Silêncio Cidadão
O dia 17 de
janeiro de 2021 entrou para a história da educação brasileira como dia do
silêncio cidadão. A maior abstenção já registrada na realização do Exame
Nacional do Ensino Médio (ENEM) indica, em números oficiais que 2.842.332 (dois
milhões, oitocentos e quarenta e dois mil, trezentos e trinta e dois) jovens
não se apresentaram para a realização das provas aquele dia. Não é só um número
com sete dígitos, é expressão de um dos mais significativos protestos
silenciosos do nosso tempo.
O Ministro da
Educação qualificou o acontecimento como um sucesso (festejando a presença dos
que compareceram às provas). A perspectiva daquele que também é a maior
autoridade no assunto faz sentido do ponto de vista das ações e omissões do governo
a que serve. Governo diletante do negacionismo da ciência porque fraco na
capacidade pensante e intolerante a qualquer expressão de pensamento crítico. Governo
militante da obediência cega à Bíblia, ou à bala. Governo inoperante em
qualquer setor da vida pública. Governo genocida de raiz.
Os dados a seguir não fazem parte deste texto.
/-- 07 R165, 07 R166, 07 R170, 07 R173, 07 R174, 03 R70. Each vector floating-point instruction computes its active lanes as the
scalar instruction does, raises the union of their flags and keeps the other lanes; where an enabled flag is among them it
traps with 0x15 and writes nothing. -/
def Obligations.VectorFloatingPoint : Prop :=
  (∀ (t : FTy) (d a b : VR) (mg : MR) (s : State), runs (.vfadd t d a b mg) s = true → let r (i : Nat) : FpRes := fpArith .add t s.frm ((s.vr a).lane i) ((s.vr b).lane i);
    let fl : Flags := ((List.range 32).filter (s.mr mg).getLsbD).foldl (fun f i => f ||| (r i).fl) 0;
    (s.enabled fl = 0 → ∃ y, exec (.vfadd t d a b mg) s = .next ((s.raise fl).setV d y) ∧ (s.vr d).Lanes (s.mr mg) (fun i => ⟨(r i).w, (r i).s⟩) y) ∧
    (s.enabled fl ≠ 0 → exec (.vfadd t d a b mg) s = .next (s.trap 0x15 (fl.setWidth 64)))) ∧
  (∀ (t : FTy) (d a b : VR) (mg : MR) (s : State), runs (.vfsub t d a b mg) s = true → let r (i : Nat) : FpRes := fpArith .sub t s.frm ((s.vr a).lane i) ((s.vr b).lane i);
    let fl : Flags := ((List.range 32).filter (s.mr mg).getLsbD).foldl (fun f i => f ||| (r i).fl) 0;
    (s.enabled fl = 0 → ∃ y, exec (.vfsub t d a b mg) s = .next ((s.raise fl).setV d y) ∧ (s.vr d).Lanes (s.mr mg) (fun i => ⟨(r i).w, (r i).s⟩) y) ∧
    (s.enabled fl ≠ 0 → exec (.vfsub t d a b mg) s = .next (s.trap 0x15 (fl.setWidth 64)))) ∧
  (∀ (t : FTy) (d a b : VR) (mg : MR) (s : State), runs (.vfmul t d a b mg) s = true → let r (i : Nat) : FpRes := fpArith .mul t s.frm ((s.vr a).lane i) ((s.vr b).lane i);
    let fl : Flags := ((List.range 32).filter (s.mr mg).getLsbD).foldl (fun f i => f ||| (r i).fl) 0;
    (s.enabled fl = 0 → ∃ y, exec (.vfmul t d a b mg) s = .next ((s.raise fl).setV d y) ∧ (s.vr d).Lanes (s.mr mg) (fun i => ⟨(r i).w, (r i).s⟩) y) ∧
    (s.enabled fl ≠ 0 → exec (.vfmul t d a b mg) s = .next (s.trap 0x15 (fl.setWidth 64)))) ∧
  (∀ (t : FTy) (d a b : VR) (mg : MR) (s : State), runs (.vfdiv t d a b mg) s = true → let r (i : Nat) : FpRes := fpArith .div t s.frm ((s.vr a).lane i) ((s.vr b).lane i);
    let fl : Flags := ((List.range 32).filter (s.mr mg).getLsbD).foldl (fun f i => f ||| (r i).fl) 0;
    (s.enabled fl = 0 → ∃ y, exec (.vfdiv t d a b mg) s = .next ((s.raise fl).setV d y) ∧ (s.vr d).Lanes (s.mr mg) (fun i => ⟨(r i).w, (r i).s⟩) y) ∧
    (s.enabled fl ≠ 0 → exec (.vfdiv t d a b mg) s = .next (s.trap 0x15 (fl.setWidth 64)))) ∧
  (∀ (t : FTy) (d a : VR) (mg : MR) (s : State), runs (.vfsqrt t d a mg) s = true → let r (i : Nat) : FpRes := fpArith .sqrt t s.frm ((s.vr a).lane i) ((s.vr a).lane i);
    let fl : Flags := ((List.range 32).filter (s.mr mg).getLsbD).foldl (fun f i => f ||| (r i).fl) 0;
    (s.enabled fl = 0 → ∃ y, exec (.vfsqrt t d a mg) s = .next ((s.raise fl).setV d y) ∧ (s.vr d).Lanes (s.mr mg) (fun i => ⟨(r i).w, (r i).s⟩) y) ∧
    (s.enabled fl ≠ 0 → exec (.vfsqrt t d a mg) s = .next (s.trap 0x15 (fl.setWidth 64)))) ∧
  (∀ (t : FTy) (d a b c : VR) (mg : MR) (s : State), runs (.vffma t d a b c mg) s = true → let r (i : Nat) : FpRes := fpFma t s.frm ((s.vr a).lane i) ((s.vr b).lane i) ((s.vr c).lane i);
    let fl : Flags := ((List.range 32).filter (s.mr mg).getLsbD).foldl (fun f i => f ||| (r i).fl) 0;
    (s.enabled fl = 0 → ∃ y, exec (.vffma t d a b c mg) s = .next ((s.raise fl).setV d y) ∧ (s.vr d).Lanes (s.mr mg) (fun i => ⟨(r i).w, (r i).s⟩) y) ∧
    (s.enabled fl ≠ 0 → exec (.vffma t d a b c mg) s = .next (s.trap 0x15 (fl.setWidth 64)))) ∧
  (∀ (t : FTy) (d a b : VR) (mg : MR) (s : State), runs (.vfmin t d a b mg) s = true → let r (i : Nat) : FpRes := fpMinMax false ((s.vr a).lane i) ((s.vr a).laneS i) ((s.vr b).lane i) ((s.vr b).laneS i);
    let fl : Flags := ((List.range 32).filter (s.mr mg).getLsbD).foldl (fun f i => f ||| (r i).fl) 0;
    (s.enabled fl = 0 → ∃ y, exec (.vfmin t d a b mg) s = .next ((s.raise fl).setV d y) ∧ (s.vr d).Lanes (s.mr mg) (fun i => ⟨(r i).w, (r i).s⟩) y) ∧
    (s.enabled fl ≠ 0 → exec (.vfmin t d a b mg) s = .next (s.trap 0x15 (fl.setWidth 64)))) ∧
  (∀ (t : FTy) (d a b : VR) (mg : MR) (s : State), runs (.vfmax t d a b mg) s = true → let r (i : Nat) : FpRes := fpMinMax true ((s.vr a).lane i) ((s.vr a).laneS i) ((s.vr b).lane i) ((s.vr b).laneS i);
    let fl : Flags := ((List.range 32).filter (s.mr mg).getLsbD).foldl (fun f i => f ||| (r i).fl) 0;
    (s.enabled fl = 0 → ∃ y, exec (.vfmax t d a b mg) s = .next ((s.raise fl).setV d y) ∧ (s.vr d).Lanes (s.mr mg) (fun i => ⟨(r i).w, (r i).s⟩) y) ∧
    (s.enabled fl ≠ 0 → exec (.vfmax t d a b mg) s = .next (s.trap 0x15 (fl.setWidth 64)))) ∧
  (∀ (d a : VR) (mg : MR) (s : State), runs (.vfneg d a mg) s = true → let r (i : Nat) : FpRes := ⟨fpSign true ((s.vr a).lane i), ((s.vr a).laneS i), 0⟩;
    let fl : Flags := ((List.range 32).filter (s.mr mg).getLsbD).foldl (fun f i => f ||| (r i).fl) 0;
    (s.enabled fl = 0 → ∃ y, exec (.vfneg d a mg) s = .next ((s.raise fl).setV d y) ∧ (s.vr d).Lanes (s.mr mg) (fun i => ⟨(r i).w, (r i).s⟩) y) ∧
    (s.enabled fl ≠ 0 → exec (.vfneg d a mg) s = .next (s.trap 0x15 (fl.setWidth 64)))) ∧
  (∀ (d a : VR) (mg : MR) (s : State), runs (.vfabs d a mg) s = true → let r (i : Nat) : FpRes := ⟨fpSign false ((s.vr a).lane i), ((s.vr a).laneS i), 0⟩;
    let fl : Flags := ((List.range 32).filter (s.mr mg).getLsbD).foldl (fun f i => f ||| (r i).fl) 0;
    (s.enabled fl = 0 → ∃ y, exec (.vfabs d a mg) s = .next ((s.raise fl).setV d y) ∧ (s.vr d).Lanes (s.mr mg) (fun i => ⟨(r i).w, (r i).s⟩) y) ∧
    (s.enabled fl ≠ 0 → exec (.vfabs d a mg) s = .next (s.trap 0x15 (fl.setWidth 64)))) ∧
  (∀ (t : FTy) (d a : VR) (mg : MR) (s : State), runs (.vfcvt t d a mg) s = true → let r (i : Nat) : FpRes := fpCvt t ((s.vr a).lane i) ((s.vr a).laneS i);
    let fl : Flags := ((List.range 32).filter (s.mr mg).getLsbD).foldl (fun f i => f ||| (r i).fl) 0;
    (s.enabled fl = 0 → ∃ y, exec (.vfcvt t d a mg) s = .next ((s.raise fl).setV d y) ∧ (s.vr d).Lanes (s.mr mg) (fun i => ⟨(r i).w, (r i).s⟩) y) ∧
    (s.enabled fl ≠ 0 → exec (.vfcvt t d a mg) s = .next (s.trap 0x15 (fl.setWidth 64)))) ∧
  (∀ (t : FTy) (d a : VR) (mg : MR) (s : State), runs (.vfcvtif t d a mg) s = true → let r (i : Nat) : FpRes := fpFromInt t s.frm ((s.vr a).lane i).toInt;
    let fl : Flags := ((List.range 32).filter (s.mr mg).getLsbD).foldl (fun f i => f ||| (r i).fl) 0;
    (s.enabled fl = 0 → ∃ y, exec (.vfcvtif t d a mg) s = .next ((s.raise fl).setV d y) ∧ (s.vr d).Lanes (s.mr mg) (fun i => ⟨(r i).w, (r i).s⟩) y) ∧
    (s.enabled fl ≠ 0 → exec (.vfcvtif t d a mg) s = .next (s.trap 0x15 (fl.setWidth 64)))) ∧
  (∀ (d a : VR) (mg : MR) (s : State), runs (.vfcvtfi d a mg) s = true → let r (i : Nat) : FpRes := ⟨BitVec.ofInt 32 (fpToInt 32 s.frm ((s.vr a).lane i) ((s.vr a).laneS i)).1, false, (fpToInt 32 s.frm ((s.vr a).lane i) ((s.vr a).laneS i)).2⟩;
    let fl : Flags := ((List.range 32).filter (s.mr mg).getLsbD).foldl (fun f i => f ||| (r i).fl) 0;
    (s.enabled fl = 0 → ∃ y, exec (.vfcvtfi d a mg) s = .next ((s.raise fl).setV d y) ∧ (s.vr d).Lanes (s.mr mg) (fun i => ⟨(r i).w, (r i).s⟩) y) ∧
    (s.enabled fl ≠ 0 → exec (.vfcvtfi d a mg) s = .next (s.trap 0x15 (fl.setWidth 64)))) ∧
  (∀ (t : FTy) (d a : VR) (mg : MR) (s : State), runs (.vfrcp t d a mg) s = true → let r (i : Nat) : FpRes := fpRcp t ((s.vr a).lane i);
    let fl : Flags := ((List.range 32).filter (s.mr mg).getLsbD).foldl (fun f i => f ||| (r i).fl) 0;
    (s.enabled fl = 0 → ∃ y, exec (.vfrcp t d a mg) s = .next ((s.raise fl).setV d y) ∧ (s.vr d).Lanes (s.mr mg) (fun i => ⟨(r i).w, (r i).s⟩) y) ∧
    (s.enabled fl ≠ 0 → exec (.vfrcp t d a mg) s = .next (s.trap 0x15 (fl.setWidth 64)))) ∧
  (∀ (t : FTy) (d a : VR) (mg : MR) (s : State), runs (.vfrsqrt t d a mg) s = true → let r (i : Nat) : FpRes := fpRsqrt t ((s.vr a).lane i);
    let fl : Flags := ((List.range 32).filter (s.mr mg).getLsbD).foldl (fun f i => f ||| (r i).fl) 0;
    (s.enabled fl = 0 → ∃ y, exec (.vfrsqrt t d a mg) s = .next ((s.raise fl).setV d y) ∧ (s.vr d).Lanes (s.mr mg) (fun i => ⟨(r i).w, (r i).s⟩) y) ∧
    (s.enabled fl ≠ 0 → exec (.vfrsqrt t d a mg) s = .next (s.trap 0x15 (fl.setWidth 64)))) ∧
  (∀ (t : FTy) (d a : VR) (mg : MR) (s : State), runs (.vfexp2 t d a mg) s = true → let r (i : Nat) : FpRes := fpExp2 t ((s.vr a).lane i);
    let fl : Flags := ((List.range 32).filter (s.mr mg).getLsbD).foldl (fun f i => f ||| (r i).fl) 0;
    (s.enabled fl = 0 → ∃ y, exec (.vfexp2 t d a mg) s = .next ((s.raise fl).setV d y) ∧ (s.vr d).Lanes (s.mr mg) (fun i => ⟨(r i).w, (r i).s⟩) y) ∧
    (s.enabled fl ≠ 0 → exec (.vfexp2 t d a mg) s = .next (s.trap 0x15 (fl.setWidth 64)))) ∧
  (∀ (t : FTy) (d a : VR) (mg : MR) (s : State), runs (.vflog2 t d a mg) s = true → let r (i : Nat) : FpRes := fpLog2 t ((s.vr a).lane i);
    let fl : Flags := ((List.range 32).filter (s.mr mg).getLsbD).foldl (fun f i => f ||| (r i).fl) 0;
    (s.enabled fl = 0 → ∃ y, exec (.vflog2 t d a mg) s = .next ((s.raise fl).setV d y) ∧ (s.vr d).Lanes (s.mr mg) (fun i => ⟨(r i).w, (r i).s⟩) y) ∧
    (s.enabled fl ≠ 0 → exec (.vflog2 t d a mg) s = .next (s.trap 0x15 (fl.setWidth 64))))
Situar a afirmação do
“sucesso” dos que foram às provas no contexto do governo em que está faz do
atual ministro um gênio da diplomacia.
Admitamos: é a
primeira vez que um Ministro da Educação do atual governo não ofende os
brasileiros, não ataca as escolas e universidades, não mente e não omite as
suas “qualidades” intelectuais para “professar” um enunciado compatível com a
viscosidade verborrágica dos seus superiores.
A resposta dos
que não foram às provas e também dos que foram superou a capacidade discursiva
dos representantes do MEC. Os que não foram à prova colocaram o silêncio a serviço
do cuidado de si e dos outros com quem vivem, protestaram contra a imposição
genocida ao lado daqueles e daquelas com quem estão aprendendo a enfrentar a
pandemia. Os que foram às provas colocaram o silêncio a serviço do enfrentamento
da imposição genocida (e antipedagógica para o momento em que estamos) da
aglomeração patrocinada com dinheiro público pelo MEC. Estavam ali, cada uma e
cada um lutando pelo direito cidadão à continuidade nos estudos. As jovens e os
jovens brasileiros que se submetem à disputa por uma vaga na universidade não
tem dúvidas da estreita relação entre avançar nos estudos e avançar na vida.
Prefiro
entender a totalidade dos 5.523.029 (cinco milhões, quinhentos e vinte e três
mil e vinte e nove) inscritos no ENEM como fluxo e contrafluxo de um protesto
diferente na forma mas semelhante no conteúdo: cidadania silenciosa. A maior abstenção
histórica do ENEM é indissociável do maior enfrentamento público pelo direito
ao acesso à universidade.
No país
vencido pela conveniência dos gananciosos, exposto à imprudência dos
autoritários e governado por imbecis; toda forma de enfrentamento da morte é um
ato cidadão grandioso. A geração de egressos do Ensino Médio de 2020 está nos
ensinando em silêncio. Conseguiremos aprender?
Análise precisa. Um (re)corte feito com bisturi. Como disse uma entrevistada que não compareceu a prova do Enem, “só poderei cursar a universidade se estiver viva”.